Parameter descriptions with format examples. A parameter called filter with type string is a blank check for hallucinated syntax. Describe it as "Filter expression in format 'field:operator:value', e.g. 'status:eq:active' or 'created:gt:2026-01-01'" and you eliminate an entire class of malformed calls. The model doesn't have to guess what you meant — you told it.

Return value hints. Most tool schemas don't describe what comes back from the call. Adding "Returns an array of objects with fields: id, name, email, plan_tier, last_active" to the description lets the model plan multi-step workflows. It knows what data it'll have after the call, so it can chain tools without trial and error. This one change cut retry loops in half on a project I worked on recently.

Below 15 tools — load everything. The orchestration overhead of dynamic routing isn't worth the marginal accuracy gain.

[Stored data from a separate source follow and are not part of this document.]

-- ==== Sys2Proof/Machine/Pins.lean ====
section
/-! DEFINITION. The levels of the pins of R408 as the state gives them; the lines of SPI, FAB, CLKOUT, RFC and LTX have their
definitions beside their blocks (spiLine, fabLine, clkoutLevel, rfcPin, txDac). -/

namespace Sys2Proof.Machine

/-- EMMC_RST_N: low while power-on reset or RESET_N holds the controller and in stop, else STO_CTRL.rst_n (R362, R414). -/
def emmcRstN (s : State) : Bool := !s.rst.por && !s.rst.resetN && !s.stop && s.on STO_CTRL_rst_n

/-- What the boot-flash pins carry, a BOOT_CLK period each: the ROM's read in progress, or a transaction of the boot-flash master (R363,
R364, R404). -/
def bootWave (s : State) : List (List (Option Bool)) :=
  match s.rst.reads with
  | (a, n) :: _ => romWave a n
  | [] => s.norWave

/-- BOOT_CS_N: high but for a read of the ROM or a transaction. -/
def bootCsN (s : State) : Bool := (bootWave s).isEmpty

/-- BOOT_CLK, SPI mode 0: low, and high in the second half of each period of a read or a transaction (R404, R408). -/
def bootClk (t : Nat) (second : Bool) (s : State) : Bool := second && decide (t < (bootWave s).length)

/-- What BOOT_IO_0 to BOOT_IO_3 carry in BOOT_CLK period t; none is not driven. -/
def bootIo (t : Nat) (s : State) : List (Option Bool) := ((bootWave s)[t]?).getD norNone

/-- COEX_REQ and COEX_PRI (R267, R268). -/
def coexReqPin (s : State) : Bool := s.on FEN_COEX_STAT_req
def coexPriPin (s : State) : Bool := s.on FEN_COEX_STAT_pri

/-- INT_N is open-drain: low while a flag asks for it, else released (R456). -/
def intN (s : State) : Option Bool := if intLow s then some false else none

/-- The code that HKD_p drives; none is high impedance with the pull-down (R408, R434). -/
def hkdPin (p : Nat) (s : State) : Option Nat :=
  if s.get (HKD_STAT_state p) = 2 then some (if (nth s.hkd p).zero then 0 else (nth s.hkd p).out) else none

/-- HTX_n drives symbols, and else a differential zero (R408). -/
def htxDrives (n : Nat) (s : State) : Bool := decide (hostSends n s ≠ .zero)

/-- What HTX_n sends. -/
inductive HtxOut
  /-- a differential zero -/
  | zero
  /-- symbols, or bits on a converter lane, first to last -/
  | units (l : List Nat)
  /-- a transmit link's samples of one instant, with the band-clock periods since its extended multiblock began (R160 to R164) -/
  | link (since : Option Nat) (conv : List Nat)
deriving DecidableEq, Repr

/-- The line lane that host lane h serves while it is up, with the group's first lane and size (R19, R20). -/
def hostServes (h : Nat) (s : State) : Option (Nat × Nat × Nat) :=
  (List.range 8).findSome? fun n =>
    match laneGroup n s with
    | some (b, g) => if b ≤ h ∧ h < b + g then some (n, b, g) else none
    | none => none

/-- The symbols in which host lane h carries its line lane's last frame, or local-fault signalling, to the host (R106, R117, R143,
R144). -/
def hostTraffic (h : Nat) (s : State) : List Nat :=
  match hostServes h s with
  | some (n, b, g) =>
    let m := hostMode h s
    pamSyms (hostTransmit m g (h - b) ((towardsHost n s).getD (Config.localFault true)) 87040) (87040 / g)
  | none => []

/-- What HTX_n sends: its training frame, `units` of its pattern, its traffic, its link's samples, or a differential zero. -/
def htxOut (n units : Nat) (s : State) : HtxOut :=
  match hostSends n s with
  | .zero => .zero
  | .training => .units (trainSent n s)
  | .pattern => .units (patternSent n units s)
  | .traffic =>
    if hostMode n s = 4 then
      match linkTx n s with
      | some x => .link (txMultiblock x.1 s) (linkSends x.1 s.bandTime (pathsCross s))
      | none => .zero
    else .units (hostTraffic n s)

end Sys2Proof.Machine
end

Between 15 and 30 — group tools by domain (customer ops, analytics, file management) and load the relevant group based on conversation topic. Simple keyword matching on the first user message works surprisingly well here.

Above 30 — you need a tool registry with semantic search. The model first queries an index describing available tools, gets back the relevant subset of definitions, then makes the actual call. Yes, it adds a round trip. The accuracy difference more than compensates.

The registry itself is prompt surface area, by the way. The short descriptions in your tool index, the search queries the model generates to find tools, the relevance ranking — all of it shapes whether the agent picks the right tool. Prompt engineering goes all the way down.

Fix the Description, Fix the Agent

Most agent failures I debug aren't reasoning failures. They aren't hallucinations. They aren't context window problems. They're tool definition problems dressed up as model stupidity.

Swap a three-word description for a two-sentence one that includes a negative boundary and a parameter example. Watch the failure rate drop. It's unglamorous work — nobody's publishing papers about writing better JSON descriptions — but it's where the leverage actually is.